Automate All Changes
The way to go is obvious. Change the number of worker processes in your configuration management tool and let it reconfigure the box for you. This approach makes sure that your changes survive restarts and configuration runs. And it makes sure that your teammates see what you’ve done if any problems arise. Even your developers are now able to see that their code might need optimizations because it requires so many worker processes to run (way more than they initially expected).
Congratulations, you’ve made one more step toward Devops collaboration!
No Rule Without Any Exception – Really?
You might argue that my example is a bad one. If your production systems are in trouble, there’s no time to lose in going the extra mile of automation. Jump in and fight the fire!

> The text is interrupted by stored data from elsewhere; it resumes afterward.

theorem execAbsent_mem (port) (s : State) (t) (e : execAbsent port s = .next t) : t.mem = s.mem := by
  simp -implicitDefEqProofs only [execAbsent, onPort] at e
  (repeat' split at e) <;> first | (injection e with e; subst e; simp -implicitDefEqProofs only [State.afterLoss_mem, State.loseReplay_mem, State.modFport_mem, apply_ite State.mem, apply_ite Prod.fst, ite_self, implies_true, foldl_mem, foldl_fst_mem]) | cases e

theorem execAbsentEnd_mem (port) (s : State) (t) (e : execAbsentEnd port s = .next t) : t.mem = s.mem := by
  simp -implicitDefEqProofs only [execAbsentEnd, onPort] at e
  (repeat' split at e) <;> first | (injection e with e; subst e; simp -implicitDefEqProofs only [State.trainAfresh_mem, apply_ite State.mem, apply_ite Prod.fst, ite_self, implies_true, foldl_mem, foldl_fst_mem]) | cases e

theorem execAck_mem (sunit) (msgid) (node) (s : State) (t) (e : execAck sunit msgid node s = .next t) : t.mem = s.mem := by
  simp -implicitDefEqProofs only [execAck] at e
  (repeat' split at e) <;> first | (injection e with e; subst e; simp -implicitDefEqProofs only [State.answered_mem, apply_ite State.mem, apply_ite Prod.fst, ite_self, implies_true, foldl_mem, foldl_fst_mem]) | cases e

theorem issueCtl_mem (n) (w) (s : State) (t) (e : issueCtl n w s = .next t) : t.mem = s.mem := by
  simp -implicitDefEqProofs only [issueCtl] at e
  (repeat' split at e) <;> first | (injection e with e; subst e; simp -implicitDefEqProofs only [State.issue_mem, apply_ite State.mem, apply_ite Prod.fst, ite_self, implies_true, foldl_mem, foldl_fst_mem]) | cases e

theorem execAddR_mem (n) (gd) (ga) (gb) (s : State) (t) (e : execAddR n gd ga gb s = .next t) : t.mem = s.mem := by
  unfold execAddR at e
  exact issueCtl_mem (e := e)

theorem execAddi_mem (n) (gd) (ga) (imm) (s : State) (t) (e : execAddi n gd ga imm s = .next t) : t.mem = s.mem := by
  unfold execAddi at e
  exact issueCtl_mem (e := e)

theorem execAndR_mem (n) (gd) (ga) (gb) (s : State) (t) (e : execAndR n gd ga gb s = .next t) : t.mem = s.mem := by
  unfold execAndR at e
  exact issueCtl_mem (e := e)

theorem execArpRequest_mem (port) (target) (s : State) (t) (e : execArpRequest port target s = .next t) : t.mem = s.mem := by
  simp -implicitDefEqProofs only [execArpRequest, onFrame] at e
  (repeat' split at e) <;> first | (injection e with e; subst e; simp -implicitDefEqProofs only [State.emit_mem, State.fecIn_mem, State.frameDiscard_mem, apply_ite State.mem, apply_ite Prod.fst, ite_self, implies_true, foldl_mem, foldl_fst_mem]) | cases e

While this approach might look reasonable at first glance, it is a very dangerous one. Especially when in fire fighting mode, you might not remember all the changes made to your production system. You think your problems solved but in reality they’ll come back worse than ever (and sooner then you expect).
You need to prepare in advance to avoid the need to go in and hot fix. Setup log monitoring services like splunk or graylog2 to be able to analyze what is happening. And you should have your configuration management tool (like Puppet or Chef) setup so that you can try out possible solutions without having to go in and do it manually.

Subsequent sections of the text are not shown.